I have a laptop music system and am very happy with it. It happens to be an HP pavilion. I use it on the road (coffee shop or out of town) or at home (hooked to desktop dac & amp). As mentioned before, you could get by with less than a laptop, but I use mine for other purposes too. I run an astronomy program on it when I’m at the telescope in the back yard, surf and email when at Starbucks, etc.
Some lessons I have learned:
If you listen to closed back cans, forget all the talk about ss drives and fan noise – doesn’t matter.
Unlike my desktop pc, I can’t hear the hd in my laptop. I put a half TB drive in the second drive bay ($50) and it is the music library.
I listen to open backed cans. At home I can occasionally hear the fan in the laptop between songs. But I can also sometimes hear the heater or a/c come on. It’s rare that I have no ambient noise when/wherever I’m listening.

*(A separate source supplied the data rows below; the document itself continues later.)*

-- ==== Sys2Proof/Machine/TypesMep.lean ====
section
/-!
DEFINITION. The data of the integrity path: blocks in the ingest buffer, staged blocks, blocks in the read pool (R319), the merge
buffer (R330, R331), and the byte memories of DRAM and SRAM with the bytes whose parity is bad (R328, R329).
-/

namespace Sys2Proof.Machine

open Sys2Proof

/-- A block in the SRAM ingest buffer (R319, R322): its ING buffer, the plaintext as it stands there, its ICRC, the bytes whose parity is bad,
and the re-reads and fetches spent on it. -/
structure IngestBlock where
  buf : Nat
  data : List Byte
  icrc : BitVec 32
  parityBad : List Nat
  reread : Bool
  fetches : Nat
deriving DecidableEq, Repr

/-- A staged block with its 32 metadata bytes (R251, R381): header, SEQ, SEAL and TAG; the bytes whose parity is bad; the re-sends spent
on it; and whether a pass of its half-row has begun on some member (R323). -/
structure StagedBlock where
  data : List Byte
  header : Word
  seq : BitVec 32
  sealCrc : BitVec 32
  tag : BitVec 128
  parityBad : List Nat
  metaBad : Bool
  resends : Nat
  resending : Bool
deriving DecidableEq, Repr

/-- An opened block in the Saddlebag read pool (R172, R319): its RD_BLOCK buffer, plaintext, OCRC, bytes whose parity is bad, egress re-sends. -/
structure PoolBlock where
  buf : Nat
  data : List Byte
  ocrc : BitVec 32
  parityBad : List Nat
  resends : Nat
deriving DecidableEq, Repr

/-- A merge-buffer entry: the line as merged so far, the bytes written into it, whether the fill read has come, the bytes the fill read
found bad, when it was allocated and when last used (R331, R332). -/
structure MergeEntry where
  bytes : List Byte
  bad : List Nat
  since : Nat
  used : Nat
deriving DecidableEq, Repr

/-- A Burnisher scrub (R335, R338): the next line, lines and bytes in error so far, and the first and last line in error. -/
structure Scrub where
  next : Nat
  errLines : Nat
  errBytes : Nat
  first : Nat
  last : Nat
deriving DecidableEq, Repr

/-- The integrity state. Ingest, pool: key slot × 256 + block. Staged: key PZN × 2^20 + slot. A DRAM address is a data address (R347). -/
structure MepState where
  ingest : Sparse IngestBlock
  staged : Sparse StagedBlock
  pool : Sparse PoolBlock
  merge : Sparse MergeEntry
  mergeClock : Nat
  dram : Sparse Byte
  dramBad : List Nat
  sramBad : List Nat
  scrub : Scrub
deriving DecidableEq, Repr

end Sys2Proof.Machine
end

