-- ==== Sys2Proof/Machine/Fields.lean ====
section
/-!
DEFINITION. A name for every field of every register: the register's CSR address (R619, R626), and the field's bits
as the register table of the cited rule gives them. The meanings read and write registers through these names only.
-/

namespace Sys2Proof.Machine
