-- ==== Sys2Proof/Machine/Bus.lean ====
section
/-!
DEFINITION. When a die descriptor is valid (R188), and what a channel sequencer puts on its channel (R182, R186, R187, R191, R197, R199, R205): the pins,
and the cycles of the operations as the descriptor spells them.
-/

namespace Sys2Proof.Machine

open Sys2Proof

/-- Bits and width of the row fields of a descriptor (R188): bit-page, word line, plane, block, LUN. -/
def rowFields (bs : List Byte) : List (Nat × Nat) :=
  [(leAt bs 0x21 1, 3), (leAt bs 0x22 1, 8), (leAt bs 0x23 1, 2), (leAt bs 0x24 1, 13), (leAt bs 0x25 1, 2)]

/-- Two row fields share no bit. -/
def apart (a b : Nat × Nat) : Bool := decide (a.1 + a.2 ≤ b.1 ∨ b.1 + b.2 ≤ a.1)

/-- The fields of a list share no bit pairwise. -/
def allApart : List (Nat × Nat) → Bool
  | [] => true
  | x :: xs => xs.all (apart x) && allApart xs

/-- The rates of R182. -/
def ioRates : List Nat := [3600, 3200, 2400, 1600, 1200, 800]

/-- An opcode entry of a descriptor is present (R186). -/
def opPresent (bs : List Byte) (i : Nat) : Bool := leAt bs (0x70 + 4 * i) 4 != 0

/-- A descriptor's CRC matches (R185). -/
def bytesCrcGood (bs : List Byte) : Bool := leAt bs 0xFC 4 == (crc32c (bs.take 252)).toNat

/-- The conditions of R188 on 256 bytes but for the CRC. -/
def bytesFit (bs : List Byte) : Bool :=
  let d := leAt bs
  let within := fun (off n lo hi : Nat) => decide (lo ≤ d off n ∧ d off n ≤ hi)
  let tiers := d 0x1C 1
  d 0 4 == 0x64084444 && d 4 2 == 1 && d 6 2 == 256 && d 0x10 1 == 4 && d 0x14 2 == 256 && d 0x16 2 == 4096 &&
  within 0x11 1 1 4 && within 0x12 1 1 4 && within 0x13 1 0 64 && within 0x18 4 40960 49152 && within 0x20 1 3 5 && ioRates.contains (d 0x1E 2) &&
  (rowFields bs).all (fun f => decide (f.1 + f.2 ≤ 8 * d 0x20 1)) && allApart (rowFields bs) &&
  within 0x48 2 0 145 && within 0x4A 2 0 145 && within 0x50 2 0 5000 &&
  [0x30, 0x34, 0x38, 0x3C, 0x40, 0x44].all (fun o => decide (d o 2 ≤ d (o + 2) 2)) &&
  [0, 6, 7, 8, 9, 10, 11, 12].all (opPresent bs) && opPresent bs (if bitAt (d 0xB4 1) 7 then 1 else 2) &&
  (!bitAt tiers 0 || opPresent bs 3) && (!(bitAt tiers 1 || bitAt tiers 2) || (opPresent bs 4 && opPresent bs 5))

/-- The CRC of the descriptor a bay holds matches. -/
def descCrcGood (s : State) (bay k : Nat) : Bool := bytesCrcGood (descBytes s bay k)

/-- The descriptor a bay holds meets the other conditions of R188. -/
def descFits (s : State) (bay k : Nat) : Bool := bytesFit (descBytes s bay k)

/-- A descriptor is valid (R188). -/
def descValid (s : State) (bay k : Nat) : Bool := descCrcGood s bay k && descFits s bay k

/-- The valid descriptors of a bay. -/
def validDescs (s : State) (bay : Nat) : List Nat := (List.range 8).filter (descValid s bay)

/-- The pins of a channel whose bay was never powered. -/
def noPads : ChanPads := ⟨.unpowered, 0, false, false⟩

def padsOf (s : State) (c : Nat) : ChanPads := spGet noPads s.pins.chans c

/-- The level a clamp holds a pin at (R197). -/
def clampLevel : ChanPin → Bool
  | .ceN _ | .weN | .reT | .dqsC => true
  | .wpN | .cle | .ale | .reC | .dqsT | .dq _ => false

/-- The level of a pin of a channel: none where nothing drives it, or where it follows the traffic. -/
def pinLevel (p : ChanPads) (x : ChanPin) : Option Bool :=
  match p.drive, x with
  | .unpowered, _ => none
  | .clamped, x => some (clampLevel x)
  | .driven, .ceN e => some (bitAt p.ceN e)
  | .driven, .wpN => some p.wpN
  | .driven, _ => none

/-- The pins of a channel change. Log 195 (PRESUMED). -/
def setPads (s : State) (c : Nat) (p : ChanPads) : State :=
  if padsOf s c = p then s
  else emit { s with pins := { s.pins with chans := spSet noPads s.pins.chans c p } } (.pads c p)

/-- The clamps hold the pins of a channel (R197). -/
def clampPads (s : State) (c : Nat) : State := setPads s c ⟨.clamped, 15, false, false⟩

/-- The channel logic drives the pins: every CE_N high, WP_N low, SDR mode (R192 step 4). -/
def releasePads (s : State) (c : Nat) : State := setPads s c ⟨.driven, 15, false, false⟩

/-- WP_N low and every CE_N high (R195, R209). -/
def protectPads (s : State) (c : Nat) : State := setPads s c { padsOf s c with ceN := 15, wpN := false }

/-- The channel is trained: NV-LP4 selected, WP_N high (R192 step 7). -/
def readyPads (s : State) (c : Nat) : State := setPads s c ⟨.driven, 15, true, true⟩

/-- The rail of a channel's pins is absent (R197). -/
def unpowerPads (s : State) (c : Nat) : State := setPads s c noPads

/-- The channels of a bay. -/
def bayChannels (b : Nat) : List Nat := (List.range 16).map (16 * b + ·)

/-- The target of a die is selected: its CE_N is low, those of the channel's other targets are high (R199). -/
def selectDie (s : State) (d : Nat) : State :=
  setPads s (dieChannel d) { padsOf s (dieChannel d) with ceN := 15 - 2 ^ (diePos d / 4) }

/-- A byte of an opcode entry: PFX, CMD1, CMD2, flags (R186). -/
def opByte (s : State) (d i k : Nat) : Nat := dieF s d (0x70 + 4 * i + k) 1

/-- An opcode entry of a die is present. -/
def opHere (s : State) (d i : Nat) : Bool := dieF s d (0x70 + 4 * i) 4 != 0

/-- A cycle on a die's channel. -/
def cycle (s : State) (d : Nat) (x : DieCmd) : State := emit s (.die d x)

/-- PFX of an entry where it is valid; CMD1; CMD2 where it is valid (R186). -/
def sendPfx (s : State) (d i : Nat) : State := if bitAt (opByte s d i 3) 7 then cycle s d (.command (opByte s d i 0)) else s
def sendCmd1 (s : State) (d i : Nat) : State := cycle s d (.command (opByte s d i 1))
def sendCmd2 (s : State) (d i : Nat) : State := if bitAt (opByte s d i 3) 6 then cycle s d (.command (opByte s d i 2)) else s

/-- The parameter bytes an entry takes, of which the spec gives the first (R186, R187). -/
def sendParam (s : State) (d i : Nat) (code : Int) : State :=
  cycle s d (.parameter (bytesAt [BitVec.ofInt 8 code] 0 (opByte s d i 3 % 16)))

/-- A row address in ROW_BYTES cycles (R191). -/
def rowBytes (s : State) (d row : Nat) : List Byte := leBytes (dieF s d 0x20 1) row

/-- The column address 0 and a row address. -/
def fullAddr (s : State) (d row : Nat) : List Byte := [0, 0] ++ rowBytes s d row

/-- The tier prefix of an operation; an absent one sends nothing (R186). -/
def sendTier (s : State) (d : Nat) (t : Tier) : State := if opHere s d (13 + tierNum t) then sendCmd1 s d (13 + tierNum t) else s

/-- SOFT_METHOD of a die (R187). -/
def softMethod (s : State) (d : Nat) : Bool := bitAt (dieF s d 0xB4 1) 7

/-- OFFSET_SET of a LUN: CMD1, the feature address in CMD2, and the parameters (R186, R187). -/
def sendOffset (s : State) (d : Nat) (code : Int) : State :=
  let s := cycle (sendCmd1 (sendPfx s d 2) d 2) d (.address [BitVec.ofNat 8 (opByte s d 2 2)])
  putDie (sendParam s d 2 code) d { dieOf s d with offset := code }

/-- Without SOFT_SENSE, a LUN whose offset is set takes OFFSET_SET with 0 before another sense, and an offset sense sets its own (R187). -/
def sendOffsets (s : State) (d : Nat) (soft : Bool) (code : Int) : State :=
  let s := if (dieOf s d).offset = 0 then s else sendOffset s d 0
  if soft then sendOffset s d code else s

/-- A sense command, counted on its block-plane (R186, R187, R191, R229, R234, R281). Log 195 (PRESUMED). -/
def sendSense (s : State) (d : Nat) (t : Tier) (x : SenseStep) : State :=
  let soft := x.soft || x.code != 0
  let bySense := softMethod s d
  let s := selectDie (countSense s (brtIndex d x.plane x.block)) d
  let s := if bySense then s else sendOffsets s d soft x.code
  let i := b2n (bySense && soft)
  let s := sendCmd1 (sendPfx (sendTier s d t) d i) d i
  let s := cycle s d (.address (fullAddr s d (rowAddr s d x.plane x.block x.wl x.bp)))
  sendCmd2 (if bySense && soft then sendParam s d i x.code else s) d i

/-- The opcode entry of a pass (R186). -/
def passEntry : Pass → Nat
  | .single => 3
  | .coarse => 4
  | .fine => 5

/-- The planes of an erase: ERASE CMD1 and the row address of each, which CHAIN CMD2, or on the last ERASE CMD2, ends (R205). -/
def sendPlanes (d : Nat) : List (Nat × Nat) → State → State
  | [], s => s
  | pb :: rest, s =>
    let s := cycle (sendCmd1 s d 7) d (.address (rowBytes s d (rowAddr s d pb.1 pb.2 0 0)))
    sendPlanes d rest (sendCmd2 s d (if rest.isEmpty then 7 else 6))

/-- An erase of blocks, one a plane, in a tier (R205): the tier's prefix, then the planes in order. Log 195 (PRESUMED). -/
def sendErase (s : State) (d : Nat) (t : Tier) (bs : List (Nat × Nat)) : State :=
  sendPlanes d bs (sendPfx (sendTier (selectDie s d) d t) d 7)

/-- A command of one entry on the LUN of a die, by a row address of it: a status poll, a suspend or a resume (R181, R183, R207, R208). -/
def sendLun (s : State) (d i row : Nat) : State :=
  cycle (sendCmd1 (sendPfx (selectDie s d) d i) d i) d (.address (rowBytes s d row))

/-- RESET LUN after a timeout (R206). -/
def sendResetLun (s : State) (d row : Nat) : State := cycle (selectDie s d) d (.resetLun (rowBytes s d row))

/-- The interface of a die is selected, with its drive strength and termination, and read back (R182, R192). Log 195 (PRESUMED). -/
def selectInterface (s : State) (d rate : Nat) : State :=
  let io := dieF s d 0x1D 1
  let s := cycle (cycle (selectDie s d) d (.setFeatures .driveStrength (io % 8))) d (.setFeatures .termination (io / 8 % 8))
  cycle (cycle s d (.setFeatures .interface rate)) d (.getFeatures .interface)

end Sys2Proof.Machine
end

I have WMP, winamp, foobar, mediamonkey, xmplay, and a dozen others. For ultimate power and portability I like xmplay. As small or smaller than foobar, free, has a wasapi plugin, solid as a rock, plays internet radio, and doesn’t require installing and doesn’t touch your registry. It resides on a flash drive in my usb port. I can pull it out and stick it in someone else’s computer and it plays instantly. For the geek in me, I like foobar. It’s like a Lego set, and everyone has the parts. Wasapi, skins beyond imagination, everything. Fun to play with and sounds perfect. It would have been my primary music player, but I figured out how to get gapless out of Mediamonkey before I could figure out how to get imbedded album art out of foobar. Both are great. Mediamonkey is super at tagging, correcting spelling and case errors, and library management in general. It will naturally ignore ‘the’ so The Beatles lists between Abba and Cars and not next to The Rolling Stones. Winamp and vst plugins, too.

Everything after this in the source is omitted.